### [Your instructions]
Collect from the data below each line with "Bool".

### [The data]
--- START ---
-- ==== Sys2Proof/Machine/Ports.lean ====
section
/-! DEFINITION. Port states, the placement of receive and transmit tiles, retunes and loss of lock (R126 to
R139, R161 to R165, R177, R194, R218). -/

namespace Sys2Proof.Machine

/-! ### Placement (R93, R161, R162, R194, R218) -/

/-- A demanded triple with its order: tenant, port, raster channel, mode; its placement word; and whether it
comes from an old map only (R93). -/
structure Demand where
  tenant : Nat
  port : Nat
  chan : Nat
  mode : Nat
  word : Nat
  old : Bool
  deriving DecidableEq, Repr

/-- Beacon modes of a tenant on a port (R218). -/
def State.beaconModes (s : State) (t p : Nat) : List Nat :=
  let held := (s.heldRecs.filter (fun q => q.2.tenant == t)).map (fun q => q.2.mode)
  let own := [1, 2, 3, 4, 5, 6].filter (fun m => modeLegal p m && held.contains m)
  if own.isEmpty then (if isPort p then [1] else [6]) else own

/-- Triples of one tenant's map words on a port, that fit the port's window (R161, R165). -/
def State.mapDemand (s : State) (t p map : Nat) (old : Bool) : List Demand :=
  (List.range 64).flatMap (fun k =>
    if bitOf map k then
      match s.raster p k with
      | some f => (s.beaconModes t p).filterMap (fun m =>
          if fits p (s.port p).centre f m then some { tenant := t, port := p, chan := k, mode := m, word := placeWord m p f, old := old } else none)
      | none => []
    else [])

/-- Demands without repeats of a placement, the first in order kept. -/
def dedupe : List Nat → List Demand → List Demand
  | _, [] => []
  | seen, d :: ds => if seen.contains d.word then dedupe seen ds else d :: dedupe (d.word :: seen) ds

/-- Girth's demand set in its order; old-map triples of a running grace come last (R93, R162, R218). -/
def State.demands (s : State) : List Demand :=
  let tenants := (List.range 256).filter (fun t => (s.served t).isSome)
  let now := tenants.flatMap (fun t => (List.range 4).flatMap (fun p => s.mapDemand t p (s.rd (Key.tenChmap t p)) false))
  let olds := s.dict.graces.flatMap (fun g =>
    if (s.served g.tenant).isSome then (List.range 4).flatMap (fun p => s.mapDemand g.tenant p (g.oldMaps.getD p 0) true) else [])
  dedupe [] (now ++ olds)

/-- Placement that a tile is bound for. -/
def State.bound (s : State) (n : Nat) : Nat :=
  match (s.rx n).next with
  | some w => w
  | none => s.rd (Key.rxcPlaced n)

/-- An assignment of tiles in progress: placement words by tile. -/
abbrev Plan := List Nat

/-- Tiles of a plan on port p. -/
def planCount (l : Plan) (p : Nat) : Nat := (l.filter (fun w => w != unplaced && placePort w == p)).length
--- END ---
### [Solved exercise]
  old : Bool
def State.mapDemand (s : State) (t p map : Nat) (old : Bool) : List Demand :=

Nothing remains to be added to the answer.